■ Directions for this task
The answer must be every entry, retyped without a single difference.

*** Opening of Entries shown ***

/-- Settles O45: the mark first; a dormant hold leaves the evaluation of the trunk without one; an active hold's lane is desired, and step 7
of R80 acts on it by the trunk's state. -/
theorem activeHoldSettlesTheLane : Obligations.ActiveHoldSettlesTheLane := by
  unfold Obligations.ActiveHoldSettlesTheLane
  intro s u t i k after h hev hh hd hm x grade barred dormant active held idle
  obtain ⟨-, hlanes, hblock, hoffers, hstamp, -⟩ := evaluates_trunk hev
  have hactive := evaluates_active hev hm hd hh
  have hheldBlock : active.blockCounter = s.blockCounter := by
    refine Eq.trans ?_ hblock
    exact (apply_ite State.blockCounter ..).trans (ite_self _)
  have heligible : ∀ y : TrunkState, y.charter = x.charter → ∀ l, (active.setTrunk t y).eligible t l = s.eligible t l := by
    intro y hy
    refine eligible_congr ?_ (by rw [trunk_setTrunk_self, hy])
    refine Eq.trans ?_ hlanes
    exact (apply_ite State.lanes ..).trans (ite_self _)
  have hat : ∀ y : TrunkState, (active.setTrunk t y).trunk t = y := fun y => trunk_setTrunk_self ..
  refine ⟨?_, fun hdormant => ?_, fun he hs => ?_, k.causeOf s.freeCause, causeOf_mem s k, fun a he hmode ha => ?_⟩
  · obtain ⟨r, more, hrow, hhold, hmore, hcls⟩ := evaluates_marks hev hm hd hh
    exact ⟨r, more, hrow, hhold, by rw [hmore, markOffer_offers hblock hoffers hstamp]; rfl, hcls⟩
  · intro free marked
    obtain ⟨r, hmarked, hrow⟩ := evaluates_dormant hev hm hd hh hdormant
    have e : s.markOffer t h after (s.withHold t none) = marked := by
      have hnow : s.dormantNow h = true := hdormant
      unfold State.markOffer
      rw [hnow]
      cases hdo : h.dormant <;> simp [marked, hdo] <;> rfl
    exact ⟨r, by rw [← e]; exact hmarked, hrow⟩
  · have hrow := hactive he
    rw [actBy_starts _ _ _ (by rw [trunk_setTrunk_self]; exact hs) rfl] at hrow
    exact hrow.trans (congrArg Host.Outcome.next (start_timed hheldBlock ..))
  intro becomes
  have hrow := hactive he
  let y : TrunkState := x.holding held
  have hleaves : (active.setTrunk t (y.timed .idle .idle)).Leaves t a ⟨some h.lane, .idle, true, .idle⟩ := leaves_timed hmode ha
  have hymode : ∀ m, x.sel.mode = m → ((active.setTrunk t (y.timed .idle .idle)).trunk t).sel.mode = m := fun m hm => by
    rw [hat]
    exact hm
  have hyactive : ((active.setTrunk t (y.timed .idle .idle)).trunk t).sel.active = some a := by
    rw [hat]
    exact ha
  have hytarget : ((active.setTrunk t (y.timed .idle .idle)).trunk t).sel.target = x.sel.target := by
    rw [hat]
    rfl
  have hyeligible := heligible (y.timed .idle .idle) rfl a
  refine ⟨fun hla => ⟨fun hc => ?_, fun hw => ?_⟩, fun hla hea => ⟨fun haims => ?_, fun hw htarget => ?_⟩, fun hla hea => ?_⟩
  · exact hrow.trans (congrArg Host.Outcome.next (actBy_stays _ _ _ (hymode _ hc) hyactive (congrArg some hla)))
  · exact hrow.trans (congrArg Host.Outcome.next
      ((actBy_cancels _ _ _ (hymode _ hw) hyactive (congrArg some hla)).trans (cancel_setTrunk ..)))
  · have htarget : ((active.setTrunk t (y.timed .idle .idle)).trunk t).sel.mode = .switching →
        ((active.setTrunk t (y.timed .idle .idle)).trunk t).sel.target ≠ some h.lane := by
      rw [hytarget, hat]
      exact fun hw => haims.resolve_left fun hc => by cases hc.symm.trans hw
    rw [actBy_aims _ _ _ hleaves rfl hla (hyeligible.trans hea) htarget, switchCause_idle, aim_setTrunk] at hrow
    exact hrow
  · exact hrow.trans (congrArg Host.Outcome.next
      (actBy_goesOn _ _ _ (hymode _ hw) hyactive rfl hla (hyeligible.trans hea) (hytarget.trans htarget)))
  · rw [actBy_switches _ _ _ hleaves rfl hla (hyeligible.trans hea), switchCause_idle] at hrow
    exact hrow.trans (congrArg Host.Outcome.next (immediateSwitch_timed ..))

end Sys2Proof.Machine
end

*** Close of Entries shown ***

■ Answer section
/-- Settles O45: the mark first; a dormant hold leaves the evaluation of the trunk without one; an active hold's lane is desired, and step 7
of R80 acts on it by the trunk's state. -/
theorem activeHoldSettlesTheLane : Obligations.ActiveHoldSettlesTheLane := by
  unfold Obligations.ActiveHoldSettlesTheLane
  intro s u t i k after h hev hh hd hm x grade barred dormant active held idle
  obtain ⟨-, hlanes, hblock, hoffers, hstamp, -⟩ := evaluates_trunk hev
  have hactive := evaluates_active hev hm hd hh
  have hheldBlock : active.blockCounter = s.blockCounter := by
    refine Eq.trans ?_ hblock
    exact (apply_ite State.blockCounter ..).trans (ite_self _)
  have heligible : ∀ y : TrunkState, y.charter = x.charter → ∀ l, (active.setTrunk t y).eligible t l = s.eligible t l := by
    intro y hy
    refine eligible_congr ?_ (by rw [trunk_setTrunk_self, hy])
    refine Eq.trans ?_ hlanes
    exact (apply_ite State.lanes ..).trans (ite_self _)
  have hat : ∀ y : TrunkState, (active.setTrunk t y).trunk t = y := fun y => trunk_setTrunk_self ..
  refine ⟨?_, fun hdormant => ?_, fun he hs => ?_, k.causeOf s.freeCause, causeOf_mem s k, fun a he hmode ha => ?_⟩
  · obtain ⟨r, more, hrow, hhold, hmore, hcls⟩ := evaluates_marks hev hm hd hh
    exact ⟨r, more, hrow, hhold, by rw [hmore, markOffer_offers hblock hoffers hstamp]; rfl, hcls⟩
  · intro free marked
    obtain ⟨r, hmarked, hrow⟩ := evaluates_dormant hev hm hd hh hdormant
    have e : s.markOffer t h after (s.withHold t none) = marked := by
      have hnow : s.dormantNow h = true := hdormant
      unfold State.markOffer
      rw [hnow]
      cases hdo : h.dormant <;> simp [marked, hdo] <;> rfl
    exact ⟨r, by rw [← e]; exact hmarked, hrow⟩
  · have hrow := hactive he
    rw [actBy_starts _ _ _ (by rw [trunk_setTrunk_self]; exact hs) rfl] at hrow
    exact hrow.trans (congrArg Host.Outcome.next (start_timed hheldBlock ..))
  intro becomes
  have hrow := hactive he
  let y : TrunkState := x.holding held
  have hleaves : (active.setTrunk t (y.timed .idle .idle)).Leaves t a ⟨some h.lane, .idle, true, .idle⟩ := leaves_timed hmode ha
  have hymode : ∀ m, x.sel.mode = m → ((active.setTrunk t (y.timed .idle .idle)).trunk t).sel.mode = m := fun m hm => by
    rw [hat]
    exact hm
  have hyactive : ((active.setTrunk t (y.timed .idle .idle)).trunk t).sel.active = some a := by
    rw [hat]
    exact ha
  have hytarget : ((active.setTrunk t (y.timed .idle .idle)).trunk t).sel.target = x.sel.target := by
    rw [hat]
    rfl
  have hyeligible := heligible (y.timed .idle .idle) rfl a
  refine ⟨fun hla => ⟨fun hc => ?_, fun hw => ?_⟩, fun hla hea => ⟨fun haims => ?_, fun hw htarget => ?_⟩, fun hla hea => ?_⟩
  · exact hrow.trans (congrArg Host.Outcome.next (actBy_stays _ _ _ (hymode _ hc) hyactive (congrArg some hla)))
  · exact hrow.trans (congrArg Host.Outcome.next
      ((actBy_cancels _ _ _ (hymode _ hw) hyactive (congrArg some hla)).trans (cancel_setTrunk ..)))
  · have htarget : ((active.setTrunk t (y.timed .idle .idle)).trunk t).sel.mode = .switching →
        ((active.setTrunk t (y.timed .idle .idle)).trunk t).sel.target ≠ some h.lane := by
      rw [hytarget, hat]
      exact fun hw => haims.resolve_left fun hc => by cases hc.symm.trans hw
    rw [actBy_aims _ _ _ hleaves rfl hla (hyeligible.trans hea) htarget, switchCause_idle, aim_setTrunk] at hrow
    exact hrow
  · exact hrow.trans (congrArg Host.Outcome.next
      (actBy_goesOn _ _ _ (hymode _ hw) hyactive rfl hla (hyeligible.trans hea) (hytarget.trans htarget)))
  · rw [actBy_switches _ _ _ hleaves rfl hla (hyeligible.trans hea), switchCause_idle] at hrow
    exact hrow.trans (congrArg Host.Outcome.next (immediateSwitch_timed ..))

end Sys2Proof.Machine
end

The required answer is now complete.